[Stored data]
****************

-- ==== Sys2Proof/Certificates/Slice0/Obligations.lean ====
section
/-! DEFINITION. The statements for the provers. Each is written from the rules of spec/ its docstring names; where a
clause rests on a choice of the model, the docstring names the log entry. -/

open Sys2Proof Sys2Proof.Machine

/-! ## The machine -/

/-- A step is the command at the front of the queue, run on the state with the queue's rest. -/
def Obligations.StepRunsFrontCommand : Prop :=
  ∀ (c : Instr) (s : State) (rest : List Instr), step (s.withPending (c :: rest)) = exec c (s.withPending rest)

/-- The model's choice (log 2): a step on an empty queue is one microsecond. Timers run down (R32, R33, R101, R103,
R110, R124) and an erase's running time grows in ERASE and SUSPENDING and not in SUSPENDED (R96, R102). -/
def Obligations.IdleStepPassesOneMicrosecond : Prop :=
  ∀ s : State, s.pending = [] → ∃ t, step s = .next t ∧
    t.now = s.now + 1 ∧
    t.port = { s.port with holdTimer := s.port.holdTimer.map fun n => n - 1 } ∧
    (∀ i, t.entry i = { s.entry i with
      idle := (s.entry i).idle.map fun n => n - 1, age := (s.entry i).age.map fun n => n - 1 }) ∧
    t.staging.nextOpen = s.staging.nextOpen ∧ t.staging.queue = s.staging.queue ∧
    (∀ bk, t.bank bk = { s.bank bk with
      programTimer := (s.bank bk).programTimer.map fun n => n - 1
      suspendTimer := (s.bank bk).suspendTimer.map fun n => n - 1
      resetTimer := (s.bank bk).resetTimer.map fun n => n - 1
      context := (s.bank bk).context.map fun c => { c with
        runningTime := c.runningTime + (if (s.bank bk).eraseRunning then 1 else 0)
        quantumTimer :=
          if (s.bank bk).state = .erase then c.quantumTimer.map fun n => n - 1 else c.quantumTimer } }) ∧
    t.flashA = s.flashA ∧ t.flashB = s.flashB ∧ t.pins = s.pins ∧ t.service = s.service ∧ t.drain = s.drain ∧
    t.pageMap = s.pageMap ∧ t.mover = s.mover ∧ t.blocks = s.blocks ∧ t.engine = s.engine ∧ t.mgmt = s.mgmt ∧
    t.freeNext = s.freeNext ∧ t.pending = []

/-- The state after reset meets the invariants that every step keeps. -/
def Obligations.ResetMeetsInvariants : Prop := State.reset.Inv ∧ State.reset.QueueInv

/-- Every step keeps the arrays' canonical form, every parameter within its range (R173), and the bits of the flag
word that hold no flag clear (R176, R182). -/
def Obligations.StepKeepsInvariant : Prop := ∀ s t : State, s.Inv → step s = .next t → t.Inv

/-- Every step keeps the commit queue holding exactly the CLOSED entries, each once (R37), with the entry of the
commit in progress COMMITTING (R38, R39). -/
def Obligations.StepKeepsCommitQueue : Prop := ∀ s t : State, s.QueueInv → step s = .next t → t.QueueInv

/-- No command but a flash answer, a flash timeout or a reset of the part changes a byte of flash; none but a write of
it or a pin reset changes a parameter or the alert mask (R161, R173, R174, R178); none changes the queue. -/
def Obligations.ArraysParametersAndMaskAreFramed : Prop :=
  ∀ (c : Instr) (s t : State), exec c s = .next t →
    (mayTouchArrays c = false → SameArrays s t) ∧
    (mayTouchParams c = false → t.mgmt.params = s.mgmt.params) ∧
    (mayTouchAlertMask c = false → t.mgmt.alertMask = s.mgmt.alertMask) ∧
    t.pending = s.pending

/-- After a step's event the arbiter and the banks act (R50, R51, R98). Whatever they do, they leave these as they
were: the pins, the flash arrays, the page map, drain control, the volume engine, the service state and volume values,
the parameters, the alert mask, the receiver and the counters their work does not move. -/
def Obligations.SettlingKeepsTheRest : Prop :=
  ∀ s : State, (settle s).pins = s.pins ∧ (settle s).flashA = s.flashA ∧ (settle s).flashB = s.flashB ∧
    (settle s).pageMap = s.pageMap ∧ (settle s).drain = s.drain ∧ (settle s).engine = s.engine ∧
    (settle s).service = { s.service with latch := (settle s).service.latch } ∧
    (settle s).mgmt.params = s.mgmt.params ∧ (settle s).mgmt.alertMask = s.mgmt.alertMask ∧
    (settle s).mgmt.receiver = s.mgmt.receiver ∧
    (∀ c ∈ [Counter.hostReads, .relocations, .reclaimMoves, .erases, .eraseSuspends, .holdTimeouts, .programFailures],
      (settle s).counter c = s.counter c) ∧
    (settle s).now = s.now ∧ (settle s).freeNext = s.freeNext ∧ (settle s).pending = s.pending

/-! ## Power and reset -/

/-- POWER_ON and RESET_ASSERTED give every block the values of a pin reset: R71, R92, R113, R127, R129, R131, R132,
R151, R173, R176, R178, R179, R167, R6, R46. Values with no stated reset are log 23's: the open sequence of an EMPTY
entry and the mover buffer. -/
def Obligations.PinResetLeavesResetValues : Prop :=
  ∀ (banks : Strap) (s : State), ∃ t, exec (.powerOn banks) s = .next t ∧ exec (.resetAsserted banks) s = .next t ∧
    t.pins = { s.pins with banks := banks } ∧
    t.service = { state := .mounting, strap := banks
                  latch := { capacity := false, commitStuck := false, reclaimHalted := false }
                  pages := none, bankCount := none, serial := none } ∧
    t.drain = { line := false, restartPending := false, returnState := none } ∧
    t.port = { state := .inReset, holdTimer := none, cycle := none } ∧
    (∀ i, t.entry i = { state := .empty, page := none, staged := [], openSeq := 0, idle := none, age := none,
                        attempts := 0, cohort := false }) ∧
    t.staging.nextOpen = 0 ∧ t.staging.queue = [] ∧ t.pageMap = [] ∧
    t.mover = { activity := .idle, buffer := List.replicate 512 0xFF#8, lastGrant := .none, reserveHold := false } ∧
    t.blocks = { records := [], openBlock := none, reclaim := .none, victim := none, scanPos := 1,
                 eraseQueue := [], awaiting := none } ∧
    (∀ bk, t.bank bk = { state := .idle, hostRead := none, mover := none, descriptor := none, volume := none,
                         erase := none, active := none, context := none, programTimer := none,
                         suspendTimer := none, resetTimer := none, handOvers := 0 }) ∧
    t.engine = .idle ∧
    t.mgmt.params = { commitDelay := 2000, ageLimit := 50, holdLimit := 1000, inPlacePolicy := 0,
                      reclaimThreshold := 4, wearLimit := 1024, eraseQuantum := 2000, suspendLimit := 32,
                      programTimeout := 500, eraseTimeout := 4000 } ∧
    t.mgmt.flags = 0#16 ∧ t.mgmt.alertMask = 0#16 ∧ (∀ c, t.counter c = 0#32) ∧
    t.mgmt.receiver = { state := .idle, bits := [], cmd := none, args := [], response := [], shifted := 0 } ∧
    t.now = s.now ∧ t.pending = s.pending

****************

### TASK
If a line in the records above contains the string "holdTimer", copy that line out.

### ANSWER FOR THIS EXERCISE
    t.port = { s.port with holdTimer := s.port.holdTimer.map fun n => n - 1 } ∧
    t.port = { state := .inReset, holdTimer := none, cycle := none } ∧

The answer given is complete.